Photo: Paper Antler Ltd.

My campground neighbor’s circus tent comparison stung because I had the exact same thought when I set the new tent up in my yard two days before our trip.  Seeing it staked out for the first time, I couldn’t possibly imagine pitching it at a climbers’ campground.  “It’s ridiculous,” I said to my wife Kerstin when she came out to see the tent.  “It is big,” she acknowledged, “but it’s smaller than a Sprinter van.”  Kerstin wasn’t exactly right — the tent’s square footage is about fifty percent greater than a Sprinter’s — but her perspective helped me recalibrate my assessment.  To this point, I had been thinking of it as an embarrassingly excessive tent instead of as a principled rejection of #vanlife.  In truth, the bell tent and stove fit somewhere between the nylon austerity of a backpacking tent and the bourgeois excess of a converted Sprinter.   Both extremes were untenable for our family and both approaches to travel jeopardized the long-term sustainability of early spring and late fall climbing. 

Our purchase of the Sibley tent two weeks before an October trip to the Red River Gorge was an impulsive solution to a problem at least a year in the making.  The previous October, Kerstin and I took our six- and eight-year-old kids to the Red for the first time.  We stayed at Miguels’, which I love and where I have stayed on all of my previous trips.  It was different with kids.  It was cold, and it rained for most of the weekend.  We found overhanging rock to climb out of the rain, but we never shook the damp chill that we picked up the moment we arrived.  Like every other climber at Miguel’s, we hovered over people finishing their pizza at tables in the dining room so we could sit and eat out of the cold.  We eventually found seats at a table and ate our pizza while other cold climbers hovered around us.  Then, we made our way to our tent in the misty darkness and zipped ourselves into sleeping bags at 7:00 pm, not really ready for sleep but finding our mummy bags to be the only habitable space available.
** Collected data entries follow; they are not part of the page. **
-- ==== Sys2Proof/Word.lean ====
section
/-! DEFINITION. The word types of the block: unsigned integers of 8, 16 and 32 bits (00_scope.md section 5, R36, R61).
There is no signed value anywhere in the block. -/

namespace Sys2Proof

/-- `u8`: one message byte (R50: byte addressed, 8 bits). -/
abbrev Byte := BitVec 8

/-- `u16`. -/
abbrev U16 := BitVec 16

/-- `u32`. -/
abbrev U32 := BitVec 32

/-- A message offset or length, `LEN_W` = 32 bits (R11). -/
abbrev Offset := BitVec 32

/-- An absolute byte address, `ADDR_W` = 32 bits (R11). -/
abbrev Addr := BitVec 32

end Sys2Proof
end

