-- ==== Sys2Proof/Machine/State.lean ====
section
/-! DEFINITION. The state of the block as plain data (10_state.md), the events of its output trace (00_scope.md section 5),
the named reasons a step can stop, and the state after reset (R250). -/

namespace Sys2Proof.Machine

/-- `PHASE` (R22). -/
inductive Phase where
  | idle
  | run
deriving DecidableEq, Repr

/-- `PPH`, the phase of the Panasonic encoder (R196). -/
inductive PanaPhase where
  | hdrMark
  | hdrSpace
  | bitMark
  | bitSpace
  | trailMark
  | trailSpace
  | done
deriving DecidableEq, Repr

/-- The diagnostic kinds (R210). Only `unknownEncoding` carries a value (R216, R218). -/
inductive DiagKind where
  | frameOverrun
  | trailingOrTruncatedData
  | emptyFrame
  | unexpectedPayloadSize
  | invalidRawLength
  | unknownEncoding (tag : Byte)
  | readOutOfBounds
deriving DecidableEq, Repr

/-- One element of a raw waveform: `(isMark, durationµs)` (00_scope.md section 5). -/
structure Pulse where
  isMark : Bool
  dur : U32
deriving DecidableEq, Repr

/-- An interval list, handed over at its element width (R174). -/
inductive Intervals where
  | w16 (l : List U16)
  | w32 (l : List U32)
deriving DecidableEq, Repr

/-- The alphabet of `OUT` (00_scope.md section 5). -/
inductive Event where
  /-- `Tx.GenericCode(tag, code, bits)`. -/
  | genericCode (tag : Byte) (code : U32) (bits : Byte)
  /-- `Tx.RawIntervals(freq, ivs)`. -/
  | rawIntervals (freq : U32) (ivs : Intervals)
  /-- `Tx.RawWaveform(freq, pulses)`. -/
  | rawWaveform (freq : U32) (pulses : List Pulse)
  /-- `Wait(ms)`. -/
  | wait (ms : U16)
  /-- `Diag(kind)`. -/
  | diag (kind : DiagKind)
deriving DecidableEq, Repr

/-- Byte memory: (address, byte) pairs in the canonical form `Memory.wf`. An unlisted address holds NO VALUE (log 3). -/
abbrev Memory := List Host.Cell

/-- The canonical form: addresses strictly rising. (No entry can equal what an unlisted address reads as, since that is no
value.) -/
abbrev Memory.wf (m : Memory) : Prop := List.Pairwise (fun a b : Host.Cell => a.1 < b.1) m

/-- The host's input transaction `(MBASE, MLEN)` (R253). -/
structure Transaction where
  base : Addr
  len : Offset
deriving DecidableEq, Repr

/-- The widths of the reader, `n` ∈ {1, 2, 4} bytes (R100). There is no fourth: `WSEL` = 3 "is not a legal value and no unit
of the block drives it" (R104). -/
inductive ReadWidth where
  | one
  | two
  | four
deriving DecidableEq, Repr

/-- A call of the reader unit: its width and its offset (R104: "a model that takes `n` directly has no `WSEL`"). -/
structure ReaderCall where
  width : ReadWidth
  off : Offset
deriving DecidableEq, Repr

/-- What the reader unit last returned to its caller (R101, R102). -/
inductive ReadOut where
  | none
  | u8 (v : Byte)
  | u16 (v : U16)
  | u32 (v : U32)
  | outOfBounds
deriving DecidableEq, Repr

/-- The state of the block. -/
structure State where
  /-- `CFG` (R35): hardwired; no step writes it (R21). -/
  cfg : Cfg
  /-- The buffer memory at absolute addresses: `M[i]` is at `MBASE + i` (R50). -/
  mem : Memory
  /-- The transaction the host presents at the input and the block has not accepted (R253, R258). -/
  port : Option Transaction
  /-- `PHASE` (R22). -/
  phase : Phase
  /-- `MBASE` (R23). -/
  mbase : Addr
  /-- `MLEN` (R23). -/
  mlen : Offset
  /-- `NFR` (R24). -/
  nfr : Byte
  /-- `IDX` (R25). -/
  idx : Byte
  /-- `CUR`, the program counter (R32). -/
  cur : Offset
  /-- `FLEN` (R27). -/
  flen : Byte
  /-- `FOFF` (R27). -/
  foff : Offset
  /-- `TAG` (R28). -/
  tag : Byte
  /-- `POFF` (R28). -/
  poff : Offset
  /-- `PLEN` (R28). -/
  plen : Byte
  /-- `CODE` (R29). -/
  code : U32
  /-- `MS` (R29). -/
  ms : U16
  /-- `FREQ` (R29). -/
  freq : U32
  /-- `ROFF` (R30). -/
  roff : Offset
  /-- `RLEN` (R30). -/
  rlen : Byte
  /-- `NIV` (R30). -/
  niv : BitVec 7
  /-- `PPH` (R31, R196). -/
  pph : PanaPhase
  /-- `PBYTE` (R31). -/
  pbyte : Byte
  /-- `PBIT` (R31). -/
  pbit : BitVec 3
  /-- `SCR` (R37), addresses 0..249. -/
  scr : Memory
  /-- `SCR_VALID` (R37). -/
  scrValid : Bool
  /-- `OUT` (R39), in the order of emission. -/
  out : List Event
  /-- The model's own field (log 5): a call pending at the reader unit's inputs, the width and the offset (R104). -/
  rdCall : Option ReaderCall
  /-- The model's own field (log 5): the value the reader unit returned last. -/
  rdOut : ReadOut
deriving DecidableEq, Repr

/-- Why the machine stops with a fault. -/
inductive Fault where
  /-- A read of a scratch byte that holds no value (U16: a read before a write is a fault in the model; none occurs).
  Raised by the raw builder's scratch path only; unreachable there, because the copy precedes the reads. Safe. -/
  | scratchNoValue
deriving DecidableEq, Repr

/-- Why a step has no meaning: "The only refusals of the model are: an ill-formed configuration (rules R8, R9) and a host that
breaks the duties" (R16). -/
inductive Refusal where
  /-- The instruction is not modelled yet; raised by a refused arm of `exec` only. Safe. -/
  | notModelled (mnemonic : String)
  /-- The configuration breaks R8 (R9, D21: "refused by the model"); raised by every step of such a state. Safe. -/
  | illFormedConfig
  /-- A byte within the accepted message is not in the buffer memory: the host gave an `MLEN` larger than its buffer or
  unmapped it (R259, U15: "refuse"). Raised by any read of the message; for a reader
  call in `IDLE` see log 17. Safe. -/
  | bufferUnreadable
  /-- The presented message passes the end of the address space, `MBASE + MLEN > 2^32` (R64). Raised at acceptance. Safe. -/
  | addressRange
deriving DecidableEq, Repr

/-- The state after reset (R250). The registers for which the spec states "no value" hold zero (log 1), `PPH` its first
phase; the buffer memory and the scratch buffer list nothing. -/
def State.reset : State where
  cfg := Cfg.thisHardware
  mem := []
  port := none
  phase := .idle
  mbase := 0
  mlen := 0
  nfr := 0
  idx := 0
  cur := 0
  flen := 0
  foff := 0
  tag := 0
  poff := 0
  plen := 0
  code := 0
  ms := 0
  freq := 0
  roff := 0
  rlen := 0
  niv := 0
  pph := .hdrMark
  pbyte := 0
  pbit := 0
  scr := []
  scrValid := false
  out := []
  rdCall := none
  rdOut := .none

end Sys2Proof.Machine
end

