/-- R72, R80: what the encoder writes for a well-formed frame is a length byte and a body, and the body decodes to the frame. -/
theorem encode_frame (c : Cfg) (i : Instr) (hc : c.wf = true) (hi : i.wf c = true) (hf : i.isFrame = true) :
    ∃ body, body.length ≤ 255 ∧ encode c i = .frame (BitVec.ofNat 8 body.length :: body) ∧ decodeBody c body = i := by
  obtain ⟨hdelay, hraw, hpana⟩ := classify_custom c hc
  cases i with
  | empty => exact ⟨[], Nat.zero_le _, rfl, rfl⟩
  | std tag p =>
    obtain ⟨hset, hfits⟩ := Bool.and_eq_true_iff.1 hi
    exact ⟨tag :: p, Nat.succ_le_succ ((payloadFits_iff p).1 hfits), rfl, by simp [decodeBody, classify_standard hset]⟩
  | delay p => exact ⟨c.tagDelay :: p, Nat.succ_le_succ ((payloadFits_iff p).1 hi), rfl, by simp [decodeBody, hdelay]⟩
  | raw p => exact ⟨c.tagRaw :: p, Nat.succ_le_succ ((payloadFits_iff p).1 hi), rfl, by simp [decodeBody, hraw]⟩
  | pana p => exact ⟨c.tagPana :: p, Nat.succ_le_succ ((payloadFits_iff p).1 hi), rfl, by simp [decodeBody, hpana]⟩
  | unknown tag p =>
    obtain ⟨hclass, hfits⟩ := Bool.and_eq_true_iff.1 hi
    obtain ⟨hset, hcustom⟩ := Bool.and_eq_true_iff.1 hclass
    rw [Bool.not_eq_true'] at hset hcustom
    exact ⟨tag :: p, Nat.succ_le_succ ((payloadFits_iff p).1 hfits), rfl,
      by simp [decodeBody, classify_unrecognized hset hcustom]⟩
  | rd8 | rd16 | rd32 | rdiw => cases hf

/-- R72, R80, R82: every body a length byte can announce is a well-formed frame, under any configuration, and the encoder
writes that frame as this body. -/
theorem decodeBody_encode (c : Cfg) (body : List Byte) (h : body.length ≤ 255) :
    (decodeBody c body).wf c = true ∧ (decodeBody c body).isFrame = true ∧
      encode c (decodeBody c body) = .frame (BitVec.ofNat 8 body.length :: body) := by
  cases body with
  | nil => exact ⟨rfl, rfl, rfl⟩
  | cons tag p =>
    have hfits : payloadFits p = true := (payloadFits_iff p).2 (Nat.le_of_succ_le_succ h)
    obtain ⟨hs, hc⟩ | ⟨_, rfl, hc⟩ | ⟨_, _, rfl, hc⟩ | ⟨_, _, _, rfl, hc⟩ | ⟨hs, hnd, hnr, hnp, hc⟩ :=
      classify_cases c tag
    · simp [decodeBody, hc, Instr.wf, hs, hfits, Instr.isFrame, encode, frameBytes]
    · simp [decodeBody, hc, Instr.wf, hfits, Instr.isFrame, encode, frameBytes]
    · simp [decodeBody, hc, Instr.wf, hfits, Instr.isFrame, encode, frameBytes]
    · simp [decodeBody, hc, Instr.wf, hfits, Instr.isFrame, encode, frameBytes]
    · simp [decodeBody, hc, Instr.wf, Cfg.isCustom, hs, hnd, hnr, hnp, hfits, Instr.isFrame, encode, frameBytes]

/-! ### The statements -/

/-- Settles O7: a frame by its body; a reader operation by its select, `RDIW`'s by the interval width. -/
theorem decodeOfEncodeIsTheInstruction : Obligations.DecodeOfEncodeIsTheInstruction := by
  intro c i hc hi
  cases hf : i.isFrame with
  | true =>
    obtain ⟨body, hlen, henc, hdec⟩ := encode_frame c i hc hi hf
    rw [henc]
    intro rest
    rw [← hdec]
    exact decodeFrame_body c body rest hlen
  | false =>
    cases i with
    | rd8 | rd16 | rd32 => rfl
    | rdiw off => cases hw : c.iwb <;> simp [encode, Cfg.intervalSelect, hw, decode, decodeCall]
    | empty | std | delay | raw | pana | unknown => cases hf

/-- Settles O8: bytes that decode are a length byte, the body it announces, and the rest. -/
theorem encodeOfDecodeIsTheBytes : Obligations.EncodeOfDecodeIsTheBytes := by
  intro c bytes rest i _ hdec
  cases bytes with
  | nil => cases hdec
  | cons len tail =>
    simp only [decode, decodeFrame] at hdec
    split_ifs at hdec with hcut
    obtain ⟨rfl, rfl⟩ := Decoded.ok.inj hdec
    have hlen : (tail.take len.toNat).length = len.toNat := by rw [List.length_take]; omega
    have hbyte := len.isLt
    obtain ⟨hwf, hframe, henc⟩ := decodeBody_encode c (tail.take len.toNat) (by omega)
    refine ⟨hwf, hframe, _, henc, ?_⟩
    rw [hlen, BitVec.ofNat_toNat, BitVec.setWidth_eq, List.cons_append, List.take_append_drop]

/-- Settles O9: the two ways a frame is cut short are the decoder's only two errors. -/
theorem decodeRejectsOnlyCutFrames : Obligations.DecodeRejectsOnlyCutFrames := by
  intro c bytes
  cases bytes with
  | nil => exact ⟨fun _ => .inl rfl, fun _ => ⟨_, rfl⟩⟩
  | cons len rest =>
    by_cases hcut : rest.length < len.toNat
    · exact ⟨fun _ => .inr ⟨len, rest, rfl, hcut⟩, fun _ => ⟨_, if_pos hcut⟩⟩
    · have hok : decode c (.frame (len :: rest)) = .ok (decodeBody c (rest.take len.toNat)) (rest.drop len.toNat) :=
        if_neg hcut
      simp [hok, hcut]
I tried to read, but shining my headlamp so close to my six- and eight-year-olds’ faces made it impossible for them to settle.  Awake in my clammy bag and with a root pushing through my partially deflated Therm-a-rest, I rolled over and whispered to Kerstin, “We’re getting too old for this.”  “Tell me about it,” she replied.  We managed two more nights at Miguel’s in our REI Half Dome but packed up the last morning knowing something had to change.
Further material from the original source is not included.